これに対しては二つの取り組みが展示されていた。マイナンバーに関しては、2015年10月から送付される通知カードと本人確認資料を市販のタブレットで読み取り、OCR化して氏名住所が合致することを確認し、金融機関に送信する。

個人へのマイナンバーは12ケタの数字であり、これによって基本の4情報(氏名・生年月日・性別・住所)を関連付ける仕組みのため、マイナンバーの漏えいだけで刑事罰が適用される。番号の写し間違いによる問題もあるが、通知カードのコピーも問題となるので、簡単かつ確実に取得できる方法が望まれている。

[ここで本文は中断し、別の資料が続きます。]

-- ==== Sys2Proof/Machine/Records.lean ====
section
/-! DEFINITION. Launch records: their fields, what refuses them, and the groups and dependences they give (02 R18 to R24; 03 R46, R47; 12 R259, R260). -/

namespace Sys2Proof.Machine

/-! ### Fields (R259) -/

/-- Width w_k of field k (R18). -/
def recWidth (r : BitVec 1024) (k : Nat) : Nat := recField r (8 + k) 1
/-- B(k), the bits below and of fields 0 to k (R19). -/
def recB (r : BitVec 1024) : Nat → Nat
  | 0 => recWidth r 0
  | k + 1 => recB r k + recWidth r (k + 1)
/-- The first bit of field k. -/
def recLo (r : BitVec 1024) (k : Nat) : Nat := recB r k - recWidth r k
/-- Extent e_k of field k (R18, R259). -/
def recExtent (r : BitVec 1024) (k : Nat) : Nat := recField r 16 8 / 2 ^ recLo r k % 2 ^ recWidth r k + 1
/-- The lane-register allocation A. -/
def recAlloc (r : BitVec 1024) : Nat := 16 * (recField r 4 1 % 16 + 1)
/-- Accumulator tiles T. -/
def recTiles (r : BitVec 1024) : Nat := recField r 5 1
/-- The window in 4 KiB pages. -/
def recPages (r : BitVec 1024) : Nat := recField r 64 2
/-- The stack of a thread in bytes. -/
def recStack (r : BitVec 1024) : Nat := 16 * recField r 66 2
/-- The kind and c of ring j: kind 0 is no ring. -/
def recRing (r : BitVec 1024) (j : Nat) : Nat × Nat := (recField r (68 + j) 1 / 16 % 4, recField r (68 + j) 1 % 16)
/-- COMPTAG. -/
def recTag (r : BitVec 1024) : Word := BitVec.ofNat 32 (recField r 120 4)
/-- A launch that is placed with all its stands at once (R42, R43). -/
def recTogether (r : BitVec 1024) : Bool := recFlag r 1 || recFlag r 2

/-- A used dependence (R46): queue, launch sequence number, WHOLE, and level. -/
structure Dep where
  index : Nat
  queue : QueueNo
  seq : Nat
  whole : Bool
  level : Nat
  deriving DecidableEq, Repr

/-- The LEVEL byte of DEPS entry i. -/
def depLevel (r : BitVec 1024) (i : Nat) : Nat := recField r (72 + 12 * i + 10) 1

/-- The used dependences of a record. -/
def recDeps (r : BitVec 1024) : List Dep :=
  ((List.range 4).filter (fun i => (depLevel r i).testBit 7)).map (fun i =>
    { index := i, queue := BitVec.ofNat 14 (recField r (72 + 12 * i + 8) 2), seq := recField r (72 + 12 * i) 8, whole := (depLevel r i).testBit 6
      level := depLevel r i % 8 })

/-- The cords of a stand (R22). -/
def recCords (r : BitVec 1024) : Nat := (recExtent r 0 + 95) / 96

/-! ### Refusals (R260) -/

/-- Cords of an allocation that one partition takes (R23). -/
def cordsPerPart (alloc : Nat) : Nat := min 16 (262144 / (384 * alloc))

/-- The largest e0 of an allocation (R24). -/
def maxThreads (alloc : Nat) : Nat := min 16384 (96 * 16 * cordsPerPart alloc)

/-- Whether a byte of RINGS is in range. -/
def ringByteOk (b : Nat) : Bool := b == 0 || (decide (b < 64) && decide (16 ≤ b) && decide (b % 16 ≤ 10))

/-- Whether a record keeps R18, R24 and R259, the content of used DEPS entries apart. -/
def recordOk (r : BitVec 1024) : Bool :=
  recField r 0 2 == 1 && decide (recField r 2 2 < 16) && decide (recField r 4 1 < 16) && decide (recTiles r ≤ 16) && recField r 6 2 == 0 &&
  (List.range 6).all (fun k => decide (recWidth r k ≤ 63)) && decide (recB r 5 ≤ 64) && recField r 14 2 == 0 &&
  decide (recField r 16 8 < 2 ^ recB r 5) && decide (recExtent r 0 ≤ maxThreads (recAlloc r)) &&
  recField r 24 8 % 4 == 0 && recField r 32 8 % 16 == 0 && decide (1 ≤ recField r 40 4) && decide (recField r 40 4 ≤ 2 ^ 24) &&
  recField r 44 4 % 4 == 0 && decide (recPages r ≤ 1024) && decide (recStack r ≤ 65536) &&
  (List.range 4).all (fun j => ringByteOk (recField r (68 + j) 1)) && recField r 124 4 == 0

/-- Whether the content of a used DEPS entry is in range (R47, R259). -/
def depFieldsOk (r : BitVec 1024) (d : Dep) : Bool :=
  depLevel r d.index / 8 % 8 == 0 && recField r (72 + 12 * d.index + 11) 1 == 0 && decide (recField r (72 + 12 * d.index + 8) 2 < 16384) &&
    (if d.whole then d.level == 0 else decide (2 ≤ d.level) && decide (d.level ≤ 5))

/-- The launch of a queue with a sequence number. -/
def findLaunch (s : State) (q : QueueNo) (seq : Nat) : Option Launch := s.launches.find? (fun l => l.queue == q && l.seq == seq)
/-- The state with a launch changed. -/
def setLaunch (q : QueueNo) (seq : Nat) (f : Launch → Launch) (s : State) : State :=
  { s with launches := modifyWhere (fun l => l.queue == q && l.seq == seq) f s.launches }
/-- A live queue. -/
def findQueue (s : State) (q : QueueNo) : Option Queue := s.queues.find? (fun x => x.live && x.num == q)
/-- The state with a queue changed. -/
def setQueue (q : QueueNo) (f : Queue → Queue) (s : State) : State := { s with queues := modifyWhere (fun x => x.live && x.num == q) f s.queues }

/-- Whether a dependence of a record fetched as launch seq of a queue is accepted (R47). -/
def depOk (s : State) (q : Queue) (seq : Nat) (r : BitVec 1024) (d : Dep) : Bool :=
  depFieldsOk r d && d.queue != 0 && (match findQueue s d.queue with
    | none => false
    | some x => x.pasid == q.pasid && decide (1 ≤ d.seq) && decide (d.seq < if d.queue = q.num then seq else x.nextSeq)) &&
  (match findLaunch s d.queue d.seq with
   | some l => !(l.done && l.outcome != some (0, 0))
   | none => true)

/-! ### Groups (R19, R20, R48) -/

/-- The product of the extents of fields lo to hi - 1. -/
def extents (r : BitVec 1024) (lo hi : Nat) : Nat := ((List.range hi).drop lo).foldl (fun a k => a * recExtent r k) 1

/-- The gangs of a launch. -/
def gangCount (r : BitVec 1024) : Nat := extents r 2 6

/-- The level-1 group number of gang n in ascending order (R48). -/
def gangNumber (r : BitVec 1024) (n : Nat) : Nat :=
  (List.range 4).foldl (fun a i => a + n / extents r 2 (2 + i) % recExtent r (2 + i) * 2 ^ (recLo r (2 + i) - recB r 1)) 0

/-- The level-k group number, for k from 2, that gang n lies in (R20). -/
def gangGroup (r : BitVec 1024) (n k : Nat) : Nat := gangNumber r n / 2 ^ (recB r k - recB r 1)

/-- The level-0 group number of stand f of a gang (R20, R51). -/
def standNumber (r : BitVec 1024) (gang f : Nat) : Nat := f + gang * 2 ^ recWidth r 1

/-- Whether a launch has level-k group g (R46). -/
def hasGroup (r : BitVec 1024) (k g : Nat) : Bool :=
  decide (g < 2 ^ (recB r 5 - recB r k)) &&
    ((List.range 6).drop (k + 1)).all (fun i => decide (g / 2 ^ (recLo r i - recB r k) % 2 ^ recWidth r i < recExtent r i))

/-- The place of level-k group g among those of its launch, in ascending order. -/
def groupOrdinal (r : BitVec 1024) (k g : Nat) : Nat :=
  ((List.range 6).drop (k + 1)).foldl (fun a i => a + g / 2 ^ (recLo r i - recB r k) % 2 ^ recWidth r i * extents r (k + 1) i) 0

/-- Whether every gang of level-k group g has been placed. -/
def groupPlaced (l : Launch) (k g : Nat) : Bool := decide ((groupOrdinal l.record k g + 1) * extents l.record 2 (k + 1) ≤ l.nextGang)

/-- Whether a stand lies in level-k group g of its launch. -/
def inGroup (r : BitVec 1024) (k g : Nat) (key : StandKey) : Bool := key.num / 2 ^ (recB r k - recB r 0) == g

/-- Whether a dependence of a launch allows its gang n to be placed (R46). -/
def depSatisfied (s : State) (l : Launch) (n : Nat) (d : Dep) : Bool :=
  l.cleared.contains d.index || (match findLaunch s d.queue d.seq with
    | none => true
    | some x => x.done || (!d.whole && (let g := gangGroup l.record n d.level; !hasGroup x.record d.level g || x.groups.contains (d.level, g))))

end Sys2Proof.Machine
end

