-- ==== Sys2Proof/Machine/Flags.lean ====
section
/-! DEFINITION. Conditions and comparisons: the tests of BC, VCMP and VFCMP, the class masks of VFCLS, and how an operation that raises an
arithmetic condition traps (R73, R75, R76, R305, R350, R354, R355). -/

namespace Sys2Proof.Machine

/-- The tests of VCMP and VCMPN on exact numbers (R350). -/
def compareInt (cc : Nat) (a b : Int) : Bool :=
  match cc with
  | 0 => decide (a = b)
  | 1 => decide (a ≠ b)
  | 2 => decide (a < b)
  | 3 => decide (b ≤ a)
  | 4 => decide (a ≤ b)
  | _ => decide (b < a)

/-- The tests of VFCMP (R355): a NaN is unordered, and -0 equals +0. -/
def compareFloat (cc : Nat) (a b : FVal) : Bool :=
  let un := a.isNan || b.isNan
  let lt := a.lt b
  let gt := b.lt a
  match cc with
  | 0 => !un && !lt && !gt
  | 1 => un || lt || gt
  | 2 => !un && lt
  | 3 => !un && !lt
  | 4 => !un && !gt
  | 5 => !un && gt
  | 6 => un
  | _ => !un

/-- The class mask of an element (R354). -/
def classMask (f : NumFmt) (x : Nat) : Nat :=
  let sub := match f.float with
    | some ff => decide (x % 2 ^ (ff.ebits + ff.mbits) < 2 ^ ff.mbits)
    | none => false
  match f.value x with
  | .nan => 2 ^ 8
  | .inf neg => if neg then 1 else 2 ^ 7
  | .num neg m _ =>
    if m = 0 then (if neg then 2 ^ 3 else 2 ^ 4)
    else if sub then (if neg then 2 ^ 2 else 2 ^ 5)
    else if neg then 2 ^ 1 else 2 ^ 6

/-- The lanes in which an operation under .X raised a condition; under any other variant conditions only shape the result (R75). -/
def trapping (o : LaneOp) (out : LaneOut) : Mask := if o.var == .x then out.inv ||| out.dz else 0

/-- The code of an arithmetic trap: 0x0C if any lane raised the invalid condition (R76). -/
def conditionCode (inv : Mask) : Nat := if inv == 0 then 0x0D else 0x0C

/-- The arithmetic fault of the lane word that issues (R76): its position follows that of the word's accesses (R176). -/
def conditionFault (s : State) (inv lanes : Mask) (x y : Bool) : PendFault :=
  { stream := .lane, pc := lanePc s, code := conditionCode inv, sub := 0, lanes := lanes, addr := 0, x := x, y := y, remote := false
    deferred := false, replay := .none, ord := ((laneOrd s).1, (laneOrd s).2 + 1) }

/-- The state after a fault of the lane word that concerns the whole word: no effect, and the transactional lanes are doomed with FAULT first (R155, R295). -/
def raiseLaneOwn (code : Nat) (x y : Bool) (s : State) : State := raiseLane code 0 x y (setFrag (doomAll 8 0) s)

/-- The state after a register-only lane operation: raising lanes keep their destinations, the others complete, and one arithmetic trap follows (R76). -/
def finishLane (o : LaneOp) (out : LaneOut) (s : State) : State :=
  let bad := trapping o out
  let s := setCord (applyOut out bad) s
  if bad == 0 then s else
    let s := setFrag (doomAll 8 0) s
    raise (conditionFault s out.inv bad true false) s

/-- A register-only lane operation (R295, R345, R346): 0x03 with no effect when it names a register beyond the allocation (R175). -/
def laneAlu (k : LaneKind) (out : LaneOp → Cord → LaneOut) (o : LaneOp) (s : State) : State :=
  if regsOk s.cord k o then finishLane o (out o s.cord) s else raiseLaneOwn 3 true false s

end Sys2Proof.Machine
end

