/-- VCRSC (R359). -/
def execVcrsc (o : LaneOp) (s : State) : Result := .next (cordicIssue .vcrsc .sc o s)
/-- VCRAT (R359). -/
def execVcrat (o : LaneOp) (s : State) : Result := .next (cordicIssue .vcrat .rat o s)
/-- VCRHY (R359). -/
def execVcrhy (o : LaneOp) (s : State) : Result := .next (cordicIssue .vcrhy .hy o s)
/-- VCREX (R359). -/
def execVcrex (o : LaneOp) (s : State) : Result := .next (cordicIssue .vcrex .ex o s)
/-- VCRLG (R359). -/
def execVcrlg (o : LaneOp) (s : State) : Result := .next (cordicIssue .vcrlg .lg o s)
/-- VCRSQ (R359). -/
def execVcrsq (o : LaneOp) (s : State) : Result := .next (cordicIssue .vcrsq .sq o s)
/-- VCRRS (R359). -/
def execVcrrs (o : LaneOp) (s : State) : Result := .next (cordicIssue .vcrrs .rs o s)
/-- VCRDV (R359). -/
def execVcrdv (o : LaneOp) (s : State) : Result := .next (cordicIssue .vcrdv .dv o s)
/-- VCRTH (R359). -/
def execVcrth (o : LaneOp) (s : State) : Result := .next (cordicIssue .vcrth .th o s)

end Sys2Proof.Machine
end

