-- ==== Sys2Proof/Machine/Owner.lean ====
section
/-! DEFINITION. Requests of other packages at this one: reads, writes, atomics, messages, owner records, coherence and contributions, and what a moving or moved
granule does with them (11 R231, R234, R238 to R241, R246 to R254). -/

namespace Sys2Proof.Machine

/-- n bytes of a payload at an offset. -/
def payNat (r : Req) (off n : Nat) : Nat := natOfBytes ((r.payload.drop off).take n)
/-- The address of a request. -/
def reqAddr (r : Req) : Nat := r.addr.toNat
/-- The agent of a request's access at a slice (R270): another package, or a cord of this one whose access its own move held. -/
def farAgent (r : Req) (s : State) : Agent := { cls := if r.src = s.fabric.num then 1 else 3, pkg := r.src }
/-- A DATA response to a request (R238). -/
def sendData (r : Req) (n v : Nat) (s : State) : State :=
  sendMsg r.src (.resp 0x21 { src := s.fabric.num, dst := r.src, tag := r.tag, size := sizeCode n, payload := bytesOfNat n v }) s

/-! ### The node directory (R234) -/

/-- The directory entry of a line; an absent one is I. -/
def dirEntry (f : Fabric) (line : Nat) : DirEntry := (f.directory.find? (fun e => e.line == line)).getD { line := line, modified := false, mask := 0 }
/-- The state with a directory entry replaced; one that tracks no copy is I. -/
def putDir (e : DirEntry) (s : State) : State :=
  let rest := s.fabric.directory.filter (fun x => x.line != e.line)
  { s with fabric := { s.fabric with directory := if e.mask = 0 then rest else e :: rest } }
/-- The bit of a node partner in a position mask. -/
def partnerBit (p : PkgNo) : BitVec 4 := 1#4 <<< position p
/-- Whether a package is a node partner of this one. -/
def isPartner (f : Fabric) (p : PkgNo) : Bool := p != f.num && sameNode p f.num

/-- The state after a partner has taken a line in S. -/
def dirShare (line : Nat) (p : PkgNo) (s : State) : State :=
  if isPartner s.fabric p then putDir { dirEntry s.fabric line with mask := (dirEntry s.fabric line).mask ||| partnerBit p } s else s
/-- The state after a partner's copy of a line is gone. -/
def dirDrop (line : Nat) (p : PkgNo) (s : State) : State :=
  if isPartner s.fabric p then putDir { line := line, modified := false, mask := (dirEntry s.fabric line).mask &&& ~~~(partnerBit p) } s else s

/-! ### What the owner performs (R240) -/

/-- What an owner's interface did with a request: performed it and answered, or what it must try again (operation 0x45 is the flag of an NST whose data
is written, which is an AT that is acknowledged). -/
structure Tried where
  left : Option (Nat × Req)
  state : State

/-- An answer of a slice, as an owner's interface takes it: k answers a performed access. -/
def triedOf (op : Nat) (r : Req) (x : Served × State) (k : Nat → State → State) : Tried :=
  match x.1 with
  | .done v => { left := none, state := k v x.2 }
  | .busy => { left := some (op, r), state := x.2 }
  | .refused code sub => { left := none, state := sendNeg r code sub x.2 }

/-- RD (R240): a node partner's read takes the line in S (R234). -/
def doRead (r : Req) (s : State) : Tried :=
  let n := sizeBytes r.size
  triedOf 0x01 r (sliceRead (farAgent r s) (reqAddr r) n s) (fun v s => sendData r n v (dirShare (lineOf (reqAddr r)) r.src s))
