-- ==== Sys2Proof/Safety.lean ====
section
/-! DEFINITION. What the statements speak of: the invariants that every step keeps, and what a word may change. -/

namespace Sys2Proof.Machine

/-- Memory has the canonical form: addresses rising, no byte listed that reads as an unlisted one does. -/
def State.memOk (s : State) : Prop := Memory.wf s.mem = true

/-- The one scalar register that a scalar arithmetic word writes (R297); none for the other words. -/
def scalarDest (i : Instr) : Option Reg :=
  match i with
  | .add d _ _ | .addImm d _ _ | .sub d _ _ | .and d _ _ | .andImm d _ _ | .or d _ _ | .orImm d _ _ | .xor d _ _ | .xorImm d _ _
  | .shl d _ _ | .shlImm d _ _ | .shr d _ _ | .shrImm d _ _ | .sar d _ _ | .sarImm d _ _ | .min d _ _ | .max d _ _ | .minn d _ _
  | .maxn d _ _ | .slt d _ _ | .sltImm d _ _ | .sltn d _ _ | .sltnImm d _ _ | .seq d _ _ | .seqImm d _ _ | .sel d _ _
  | .mul d _ _ _ | .mulh d _ _ _ | .mulhn d _ _ _ | .clz d _ | .popc d _ | .bfx d _ _ _ | .bfi d _ _ _ | .li d _ | .lih d _ => some d
  | _ => none

/-- A cord that runs one fragment with nothing in flight, no fault met, no transaction and no handler (R56, R147, R180, R181). -/
def quietCord (c : Cord) : Prop :=
  c.mode = .running ∧ c.frags = [] ∧ c.flights = [] ∧ c.frag.faults = [] ∧ c.frag.tx.lanes = [] ∧ c.handlerFlag = false ∧ c.id.handler = false

/-- A trap of the acting cord goes to the supervisor: STOP has not frozen the cord, its core has an image, the stand stays, and the core's request queue has room (R181, R269). -/
def trapRoom (s : State) : Prop :=
  frozen s = false ∧ (coreOf s s.cord.id.core).handler.isSome ∧ (∀ st, findStand s s.cord.stand = some st → st.phase = 0) ∧ (coreOf s s.cord.id.core).reqs.length < 16

/-- The scalar registers, the lane registers, the predicates and every byte of memory read as before. -/
def sameRegs (s t : State) : Prop :=
  (∀ r : Reg, reg t r = reg s r) ∧ t.cord.vregs = s.cord.vregs ∧ t.cord.preds = s.cord.preds ∧ t.mem = s.mem

/-- What a lane operation does that writes lane registers: in the lanes of a mask each register of a list has its new word, every other lane of every
register is as before, and nothing else changes (R25, R346). -/
def laneWrites (m : Mask) (rs : List (VReg × (Nat → Word))) (s t : State) : Prop :=
  (∀ (r : VReg) l, l < 96 → laneGet (vreg t.cord r) l =
    match rs.find? (fun x => x.1 == r) with
    | some x => if m.getLsbD l then x.2 l else laneGet (vreg s.cord r) l
    | none => laneGet (vreg s.cord r) l) ∧
  { t with cord := { t.cord with vregs := s.cord.vregs } } = s

/-- A value for vd, and for vd + 1 when the type is a pair, in the active lanes. -/
def laneResult (o : LaneOp) (f : Nat → Nat) (s t : State) : Prop :=
  laneWrites (activeMask s.cord o)
    (if o.ty = .i64 then [(o.vd, fun l => BitVec.ofNat 32 (f l)), (o.vd + 1, fun l => BitVec.ofNat 32 (f l / 2 ^ 32))] else [(o.vd, fun l => BitVec.ofNat 32 (f l))]) s t

/-- What a lane operation does that writes a predicate: its bits in the lanes of a mask; p0 keeps every bit set (R346). -/
def predResult (m : Mask) (q : BitVec 3) (p : Nat → Bool) (s t : State) : Prop :=
  (∀ (i : BitVec 3) l, l < 96 → (predOf t.cord i).getLsbD l = if i = q ∧ q ≠ 0 ∧ m.getLsbD l = true then p l else (predOf s.cord i).getLsbD l) ∧
  { t with cord := { t.cord with preds := s.cord.preds } } = s

/-- A message goes to a package: it waits, after the earlier ones, for a flit to that package, or, for this package, it is this package's own next turn (R239, R245). -/
def sends (p : PkgNo) (m : OutMsg) (s t : State) : Prop :=
  t.fabric.peers = (sendMsg p m s).fabric.peers ∧ t.agenda = (sendMsg p m s).agenda

/-- The acknowledgement of a request goes back (R238). -/
def acks (r : Req) (s t : State) : Prop := sends r.src (.resp 0x20 { src := s.fabric.num, dst := r.src, tag := r.tag, size := 0, payload := [] }) s t

/-- n bytes of data go back (R238). -/
def answers (r : Req) (n v : Nat) (s t : State) : Prop :=
  sends r.src (.resp 0x21 { src := s.fabric.num, dst := r.src, tag := r.tag, size := sizeCode n, payload := bytesOfNat n v }) s t

/-- A negative reply goes back (R172, R248). -/
def refuses (r : Req) (code sub : Nat) (s t : State) : Prop :=
  sends r.src (.neg { src := s.fabric.num, requester := r.src, tag := r.tag, code := BitVec.ofNat 8 code, sub := BitVec.ofNat 8 sub }) s t

/-- Nothing holds an access to memory back: the fabric is joined, no copy is out at a partner, no granule moves or arrives or is announced, no request waits, no line has failed (R141, R173,
R234, R250, R271). -/
def calm (s : State) : Prop :=
  s.fabric.joined = true ∧ s.fabric.directory = [] ∧ s.fabric.moves = [] ∧ s.fabric.incoming = [] ∧ s.fabric.announces = [] ∧ s.fabric.pending = [] ∧ s.failed = []

/-- This package owns the granule of an address (R231). -/
def ownsAt (s : State) (pa : Nat) : Prop := (ownedAt s.fabric (gfnOf pa)).isSome = true

/-- A global address of the acting cord that it reaches here: n bytes, aligned, in the global aperture, with a translation at hand for the permissions that the access needs, no pending log entry
of its page, in a granule that this package owns, with nothing that holds the access back (R94, R161, R169, R231). -/
def reachesHere (s : State) (va : DWord) (n need pa : Nat) : Prop :=
  globalRange va n = true ∧ va.toNat % n = 0 ∧ pa % n = 0 ∧ cached s (thisCore s) s.cord.pasid va.toNat need = some pa ∧
    pagePending s (thisCore s) s.cord.pasid (va.toNat % 2 ^ 57 / 4096) = false ∧ calm s ∧ ownsAt s pa

/-- A cluster cache takes an access to a line at once: no copy lies in a departing bank, and it has the line, or is empty (R102, R103). -/
def cacheTakes (cl : Cluster) (line : Nat) : Prop :=
  (∀ l ∈ cl.lines, liveWay cl l.way.toNat = true) ∧ (cl.lines = [] ∨ ∃ l ∈ cl.lines, l.addr = line ∧ l.stack = false)

/-- What one line of the cluster cache holds after n bytes of v have been written to it, dirty, at an offset; its other bytes and every other line are as before (R103, R115). -/
def cacheHolds (cl cl' : Cluster) (line off n v : Nat) : Prop :=
  let old := cacheLine cl line false
  let new := cacheLine cl' line false
  lineBytes new off n = v ∧ (∀ b, off ≤ b → b < off + n → new.valid.getLsbD b = true ∧ new.dirty.getLsbD b = true) ∧
    (∀ b, b < 128 → b < off ∨ off + n ≤ b → new.dirty.getLsbD b = old.dirty.getLsbD b ∧ (old.valid.getLsbD b = true → new.valid.getLsbD b = true ∧ lineBytes new b 1 = lineBytes old b 1)) ∧
    (∀ l : CacheLine, l.addr ≠ line ∨ l.stack = true → (l ∈ cl'.lines ↔ l ∈ cl.lines))

/-- The byte that a load through the cluster cache reads at a physical address: the cluster's copy where it holds the byte, and otherwise memory's (R103, R115). -/
def seenByte (s : State) (pa : Nat) : Nat :=
  let l := cacheLine (clusterOf s (thisCluster s)) (lineOf pa) false
  if l.valid.getLsbD (pa % 128) then lineBytes l (pa % 128) 1 else (memGet s.mem pa).toNat

/-- One journal entry is made, its 32 bytes in the next place of the ring where one is set and lies in memory that this package owns and nothing holds back, and no other byte changes
(R263). -/
def journals (type queue a b : Nat) (s t : State) : Prop :=
  t.mgmt.journalSeq = s.mgmt.journalSeq + 1 ∧
  match s.mgmt.journal with
  | none => t.mem = s.mem
  | some r =>
    let at_ := r.base + 32 * ((s.mgmt.journalSeq - 1) % 2 ^ r.log2)
    calm s → ownsAt s at_ → r.base % 32 = 0 → Memory.wf s.mem = true →
    memRead t.mem at_ 32 = (s.mgmt.journalSeq + 2 ^ 64 * type + 2 ^ 80 * queue + 2 ^ 128 * a + 2 ^ 192 * b) % 2 ^ 256 ∧
      ∀ x, x < at_ ∨ at_ + 32 ≤ x → memGet t.mem x = memGet s.mem x

/-- An admin command completes with a STATUS and with bytes 24 to 27 of its record zero (R261, R262). -/
def adminEnds (c : AdminCmd) (status : Nat) (s t : State) : Prop :=
  t.mgmt.adminBusy = none ∧ ∃ k, t.completions = s.completions ++ [k] ∧ k.queue = 0 ∧ k.tag = cmdTag c ∧ k.status = status ∧ k.code = 0 ∧ k.extra = 0

/-- A command with an OP names its parameters and nothing else (R262). -/
def adminForm (c : AdminCmd) (op : Nat) (names : List (Nat × Nat)) : Prop := cmdField c 0 2 = op ∧ onlyNamed c names = true

end Sys2Proof.Machine
end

タブレットは市販のものということで、デモではWindowsタブレットを利用していた。ただ、金融機関ではiPadによる顧客への商品説明も行われているため、iPad版も開発し、10月からのマイナンバー配布までにはサービスを提供したいという説明だった。

【左】今回の富士通フォーラムに限らず、マイナンバー関係の展示は最近非常に多い。2015年10月から紙のカード配布が開始され、来年(2016年)からの施行を考えると、間に合うのかという話もあるほどだ。【右】ダミーの通知カードをタブレットで読み取っているデモ。ダミーカードのせいか撮影禁止になっていなかった

一方、非接触で読み出すことができるICチップ付きの運転免許証、パスポートの読み出しを行うデモが別のブースで行われていた。

運転免許証の場合は、読み出しに4+4ケタの暗証番号を顧客に入力してもらって同意のうえで取得し、民間利用のための許諾も得たという。ちなみに、非接触ICをスキミングという話がよくあるが、IC免許証は暗証番号の入力、パスポートは写真面に記載してあるコードを入れなければデータを取得できない。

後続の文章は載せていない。